### Exercise description
Go to the line in the entries below that holds "res n, exec" and repeat exactly from there through the line that holds "s.bwk.groups.find group.toNat = some g →", inclusive.

### Exercise data
/-! ## The Estuary and the Breakwater -/

/-- O40. The group commands complete (R347 to R351, R377, R379, R380): a group is made from its parameters, and the
others read or change one group; a destruction ends the group's live contexts as ABORTED, takes its triggers out, and
waits as PENDING until its contexts are FREE (R351). That a WEIGHT of 0 gives 16 is the model's choice (note 47). -/
def Obligations.GroupCommandsComplete : Prop :=
  (∀ (s : State) (iss : Issuer) (i : Nat) (e : CmdEntry) (group m : BitVec 16) (weight : Byte) (base count : BitVec 32)
    (members : List Word), Waits s (.groupCreate iss group weight 0 base count m 0 members) i e → group.toNat < 8192 →
    s.est.groups.find group.toNat = none → s.rangeOk base.toNat count.toNat 1 = true → 1 ≤ m.toNat → m.toNat ≤ 2048 →
    (∀ c ∈ recordChecks 16 members [], c.1 = true) → s.rangeBusy base.toNat count.toNat = false →
    s.memberRecords + m.toNat ≤ 1048576 →
    let g : Group :=
      { weight := if weight = 0 then 16 else weight.toNat, base := base.toNat, count := count.toNat, m := m.toNat,
        records := members.map freshRecord, destroying := none, recorded := 0, hist := [], lastCount := [], lateSum := [] }
    let sets := s.tel.sets.filter fun e => decide (e.1 / (64 * 2 ^ 22) ≠ 5 ∨ e.1 / 64 % 2 ^ 22 ≠ group.toNat)
    exec (.groupCreate iss group weight 0 base count m 0 members) s = .next
      (({ s with est := { s.est with groups := s.est.groups.put group.toNat g }, tel := { s.tel with sets := sets } } :
        State).ends i e stOk 0 [])) ∧
  (∀ (s : State) (iss : Issuer) (i : Nat) (e : CmdEntry) (group : BitVec 16) (g : Group), s.groupOf group.toNat = some g →
    (Waits s (.groupDestroy iss group 0) i e →
      let t := (s.liveIn g.base g.count).foldl (fun s x => s.endCtx x .aborted 5 0) s
      let triggers := t.est.triggers.filter fun e => !decide (g.base ≤ e.2.ctx ∧ e.2.ctx < g.base + g.count)
      let u : State := { t with est := { t.est with
        triggers := triggers
        groups := t.est.groups.upd group.toNat fun y => { y with destroying := some (s.liveIn g.base g.count).length } } }
      exec (.groupDestroy iss group 0) s = .next ((u.pendCmd i e [] (.groupDestroy group.toNat)).judgeDestroys)) ∧
    (∀ first count : BitVec 16, Waits s (.groupQuery iss group first count 0) i e → first.toNat < g.m → 1 ≤ count.toNat →
      first.toNat + count.toNat ≤ g.m → count.toNat ≤ 2048 →
      exec (.groupQuery iss group first count 0) s = .next (s.ends i e stOk 0
        (beBytes 1 g.weight ++ [0] ++ beBytes 2 g.m ++ beBytes 4 g.base ++ beBytes 4 g.count ++
          beBytes 4 (s.heldIn g.base g.count) ++ ((g.records.drop first.toNat).take count.toNat).flatMap (bvBytes 4)))) ∧
    (∀ weight : Byte, Waits s (.groupWeight iss group weight 0) i e → weight ≠ 0 →
      let gs := s.est.groups.upd group.toNat fun g => { g with weight := weight.toNat }
      exec (.groupWeight iss group weight 0) s = .next
        (({ s with est := { s.est with groups := gs } } : State).ends i e stOk 0 [])) ∧
    (Waits s (.ebbRead iss group 0 0) i e →
      ∃ res, exec (.ebbRead iss group 0 0) s = .next (s.ends i e stOk 0 res) ∧
        res.take 68 = beBytes 4 g.recorded ++ (List.range 16).flatMap (fun i => bvBytes 4 (g.hist.getD i 0)) ∧
        res.length = 196) ∧
    (Waits s (.ebbRead iss group 1 0) i e →
      let gs := s.est.groups.put group.toNat { g with recorded := 0, hist := [], lastCount := [], lateSum := [] }
      ∃ res, exec (.ebbRead iss group 1 0) s = .next
          (({ s with est := { s.est with groups := gs } } : State).ends i e stOk 0 res) ∧
        res.take 68 = beBytes 4 g.recorded ++ (List.range 16).flatMap (fun i => bvBytes 4 (g.hist.getD i 0)) ∧
        res.length = 196))

/-- O41. The context commands and the triggers' commands complete (R394 to R396, R405 to R408, R414, R415). An abort
that comes at the moment at which the context's work is complete finds it completed. The Breakwater's commands
complete (R417 to R421, R436). A group's number of creations stays at all ones (R16). What an entry that is not valid
holds is free (note 49). -/
def Obligations.ContextAndCodingCommandsComplete : Prop :=
  (∀ (s : State) (iss : Issuer) (i : Nat) (e : CmdEntry) (ctx : BitVec 32) (first count : BitVec 16) (met : List BlockErr),
    Waits s (.ctxQuery iss ctx first count met) i e → ctx.toNat < 2097152 → count.toNat ≤ 128 →
    let ms := rangeFrom first.toNat count.toNat
    ∃ t res, exec (.ctxQuery iss ctx first count met) s = .next (t.ends i e stOk 0 res) ∧ res.length = 128 + 48 * count.toNat ∧
      (∀ k g, s.codingAt ctx.toNat = some (k, g) → g.base = ctx.toNat →
        t = s ∧ res = 7 :: List.replicate (127 + 48 * count.toNat) 0) ∧
      ((∀ k g, s.codingAt ctx.toNat = some (k, g) → g.base ≠ ctx.toNat) →
        (s.queried ctx.toNat = none → t = s ∧ res = List.replicate (128 + 48 * count.toNat) 0) ∧
        ∀ x c, s.queried ctx.toNat = some (x, c) → t = s.queryLines x c ms met ∧
          let d := (t.ctx x).getD c
          res = d.header x (decide (x ≠ ctx.toNat ∧ d.st ≠ .free)) ++ ms.flatMap d.entry)) ∧
  (∀ (s : State) (iss : Issuer) (i : Nat) (e : CmdEntry) (ctx : BitVec 32) (c : Ctx), Waits s (.ctxAbort iss ctx) i e →
    s.ctx ctx.toNat = some c → c.st.live = true →
    (c.completes s.now = false → exec (.ctxAbort iss ctx) s = .next
      (((s.endCtx ctx.toNat .aborted 22 0).settle).ends i e stOk 0 (beBytes 1 c.st.code ++ [0, 0, 0]))) ∧
    (c.completes s.now = true → exec (.ctxAbort iss ctx) s = .next (s.ends i e stBadParam 0 []))) ∧
  (∀ (s : State) (iss : Issuer) (i : Nat) (e : CmdEntry) (group count : BitVec 16) (g : Group) (ms : List (BitVec 16))
    (met : List BlockErr), s.groupOf group.toNat = some g → 1 ≤ count.toNat → count.toNat ≤ 1024 → (∀ m ∈ ms, m.toNat < g.m) →
    let names := ms.map (·.toNat)
    let marked (f : Word → Word) : State :=
      let g' : Group := { g with records := g.records.mapIdx fun i r => if names.contains i then f r else r }
      { s with est := { s.est with groups := s.est.groups.put group.toNat g' } }
    let out := marked fun r => r ||| 0x10000000
    let excl (u : State) (xs : List Nat) := (u.readMembers (u.excludable xs names) names met).excludeAll xs names
    (Waits s (.memberExclude iss group 1 0 0 count 0 ms met) i e →
      exec (.memberExclude iss group 1 0 0 count 0 ms met) s = .next
      ((marked fun r => r &&& 0xEFFFFFFF).ends i e stOk 0 (List.replicate 8 0))) ∧
    (Waits s (.memberExclude iss group 0 0 0 count 0 ms met) i e →
      let r := excl out (s.liveIn g.base g.count)
      exec (.memberExclude iss group 0 0 0 count 0 ms met) s =
        .next (r.2.2.settle.ends i e stOk 0 (beBytes 4 r.1 ++ beBytes 4 r.2.1))) ∧
    (∀ (x : BitVec 32) (c : Ctx), Waits s (.memberExclude iss group 2 0 x count 0 ms met) i e → g.base ≤ x.toNat →
      x.toNat < g.base + g.count → s.ctx x.toNat = some c → c.st.live = true →
      let r := excl s [x.toNat]
      exec (.memberExclude iss group 2 0 x count 0 ms met) s =
        .next (r.2.2.settle.ends i e stOk 0 (beBytes 4 r.1 ++ beBytes 4 r.2.1)))) ∧
  (∀ (s : State) (xs ms : List Nat),
    let hit := xs.filter fun x => ((s.ctx x).map fun c => c.st.live && ms.any fun m => !(c.member m).excluded).getD false
    let t := hit.foldl (fun s x => s.excludeIn x ms) s
    let ended := hit.filter fun x => ((s.ctx x).bind fun c => (t.ctx x).map fun d =>
      d.st.terminal || (d.contributed && !c.contributed)).getD false
    s.excludeAll xs ms = (hit.length, ended.length, t)) ∧
  (∀ (s : State) (iss : Issuer) (i : Nat) (e : CmdEntry) (kind : Byte) (items : List TrigItem), Waits s (.triggerWrite iss kind 0 (BitVec.ofNat 16 items.length) items) i e →
    kind.toNat ≤ 2 → items.length < 65536 → (kind = 0 → items.length ≤ 1000) → (kind = 1 → items.length ≤ 111) →
    (∀ t ∈ items, t.fits kind = true) →
    (∀ c ∈ items.zipIdx.flatMap fun (t, n) => itemChecks (4 + itemSize kind.toNat * n) t, c.1 = true) →
    exec (.triggerWrite iss kind 0 (BitVec.ofNat 16 items.length) items) s = .next
      ((items.foldl State.applyItem s).ends i e stOk 0 [])) ∧
  (∀ (s : State) (iss : Issuer) (i : Nat) (e : CmdEntry) (count : BitVec 16) (first : BitVec 32), 1 ≤ count.toNat →
    (Waits s (.triggerRead iss 0 0 count first) i e → count.toNat ≤ 1000 → first.toNat + count.toNat ≤ 65536 →
      exec (.triggerRead iss 0 0 count first) s = .next (s.ends i e stOk 0
        ((rangeFrom first.toNat count.toNat).flatMap fun i =>
          beBytes 2 i ++ [0, 0] ++ bvBytes 4 (s.est.counters.getD i 0)))) ∧
    (Waits s (.triggerRead iss 1 0 count first) i e → count.toNat ≤ 111 → first.toNat + count.toNat ≤ 262144 →
      ∃ res n, exec (.triggerRead iss 1 0 count first) s = .next (({ s with free := n } : State).ends i e stOk 0 res) ∧
        ∀ es : List Trigger, (rangeFrom first.toNat count.toNat).map s.est.triggers.find = es.map some →
          n = s.free ∧ res = ((rangeFrom first.toNat count.toNat).zip es).flatMap fun (k, x) =>
            beBytes 4 k ++ beBytes 2 x.counter ++ [0, 0] ++ beBytes 4 x.threshold ++ beBytes 4 x.ctx ++ bvBytes 64 x.desc)) ∧
  (∀ (s : State) (iss : Issuer) (i : Nat) (e : CmdEntry) (group : BitVec 16) (k : Byte) (base count z : BitVec 32)
    (members : List Word), Waits s (.bwkGroupCreate iss group k 0 base count z members) i e → group.toNat < 4096 →
    s.bwk.groups.find group.toNat = none → 2 ≤ k.toNat → k.toNat ≤ 30 → s.codingRange base.toNat count.toNat = true →
    1 ≤ z.toNat → z.toNat ≤ 65536 → (∀ c ∈ recordChecks 16 members [], c.1 = true) → s.fnDown fidBwk = false →
    s.rangeBusy base.toNat count.toNat = false →
    (∀ b < 4, (s.slotsUsed b).length + unitsOn z.toNat b ≤ s.bridgeUnits) →
    let times := min (s.bwk.born.getD group.toNat 0 + 1) 0xFFFF
    let id := s.boot.incarnation.toNat * 2 ^ 32 + group.toNat * 2 ^ 16 + times
    let g : Coding :=
      { k := k.toNat, base := base.toNat, count := count.toNat, z := z.toNat, records := members.map freshRecord, id := id,
        destroying := none, units := [], slots := s.placeUnits z.toNat, homeBad := false }
    exec (.bwkGroupCreate iss group k 0 base count z members) s = .next
      (({ s with bwk := { s.bwk with
          groups := s.bwk.groups.put group.toNat g, born := s.bwk.born.put group.toNat times } } : State).ends i e stOk 0
            (beBytes 8 id))) ∧
  (∀ (s : State) (iss : Issuer) (i : Nat) (e : CmdEntry) (group : BitVec 16) (g : Coding), s.fnDown fidBwk = false →
    s.bwk.groups.find group.toNat = some g →
    (Waits s (.bwkGroupDestroy iss group 0) i e → g.destroying = none →
      let t := (s.liveIn g.base g.count).foldl (fun s x => s.endCtx x .aborted 5 0) s
      let gs := t.bwk.groups.upd group.toNat fun y => { y with destroying := some (s.liveIn g.base g.count).length }
      exec (.bwkGroupDestroy iss group 0) s = .next
        ((({ t with bwk := { t.bwk with groups := gs } } : State).pendCmd i e [] (.bwkDestroy group.toNat)).judgeDestroys)) ∧
    (∀ first count : BitVec 32, Waits s (.bwkQuery iss group 0 first count) i e → first.toNat ≤ g.z → count.toNat ≤ 16384 →
      first.toNat + count.toNat ≤ g.z → ∃ res, exec (.bwkQuery iss group 0 first count) s = .next (s.ends i e stOk 0 res) ∧
        res.take 4 = beBytes 1 g.k ++
          beBytes 1 (b2n (decide (g.count_ .damaged ≠ 0)) + 2 * b2n g.destroying.isSome) ++ [0, 0] ∧
        (res.drop 40).take (4 * g.records.length) = g.records.flatMap (bvBytes 4) ∧
        res.drop (40 + 4 * g.records.length) = packUnits g first.toNat count.toNat))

### Solution to the exercise
      ∃ res n, exec (.triggerRead iss 1 0 count first) s = .next (({ s with free := n } : State).ends i e stOk 0 res) ∧
        ∀ es : List Trigger, (rangeFrom first.toNat count.toNat).map s.est.triggers.find = es.map some →
          n = s.free ∧ res = ((rangeFrom first.toNat count.toNat).zip es).flatMap fun (k, x) =>
            beBytes 4 k ++ beBytes 2 x.counter ++ [0, 0] ++ beBytes 4 x.threshold ++ beBytes 4 x.ctx ++ bvBytes 64 x.desc)) ∧
  (∀ (s : State) (iss : Issuer) (i : Nat) (e : CmdEntry) (group : BitVec 16) (k : Byte) (base count z : BitVec 32)
    (members : List Word), Waits s (.bwkGroupCreate iss group k 0 base count z members) i e → group.toNat < 4096 →
    s.bwk.groups.find group.toNat = none → 2 ≤ k.toNat → k.toNat ≤ 30 → s.codingRange base.toNat count.toNat = true →
    1 ≤ z.toNat → z.toNat ≤ 65536 → (∀ c ∈ recordChecks 16 members [], c.1 = true) → s.fnDown fidBwk = false →
    s.rangeBusy base.toNat count.toNat = false →
    (∀ b < 4, (s.slotsUsed b).length + unitsOn z.toNat b ≤ s.bridgeUnits) →
    let times := min (s.bwk.born.getD group.toNat 0 + 1) 0xFFFF
    let id := s.boot.incarnation.toNat * 2 ^ 32 + group.toNat * 2 ^ 16 + times
    let g : Coding :=
      { k := k.toNat, base := base.toNat, count := count.toNat, z := z.toNat, records := members.map freshRecord, id := id,
        destroying := none, units := [], slots := s.placeUnits z.toNat, homeBad := false }
    exec (.bwkGroupCreate iss group k 0 base count z members) s = .next
      (({ s with bwk := { s.bwk with
          groups := s.bwk.groups.put group.toNat g, born := s.bwk.born.put group.toNat times } } : State).ends i e stOk 0
            (beBytes 8 id))) ∧
  (∀ (s : State) (iss : Issuer) (i : Nat) (e : CmdEntry) (group : BitVec 16) (g : Coding), s.fnDown fidBwk = false →
    s.bwk.groups.find group.toNat = some g →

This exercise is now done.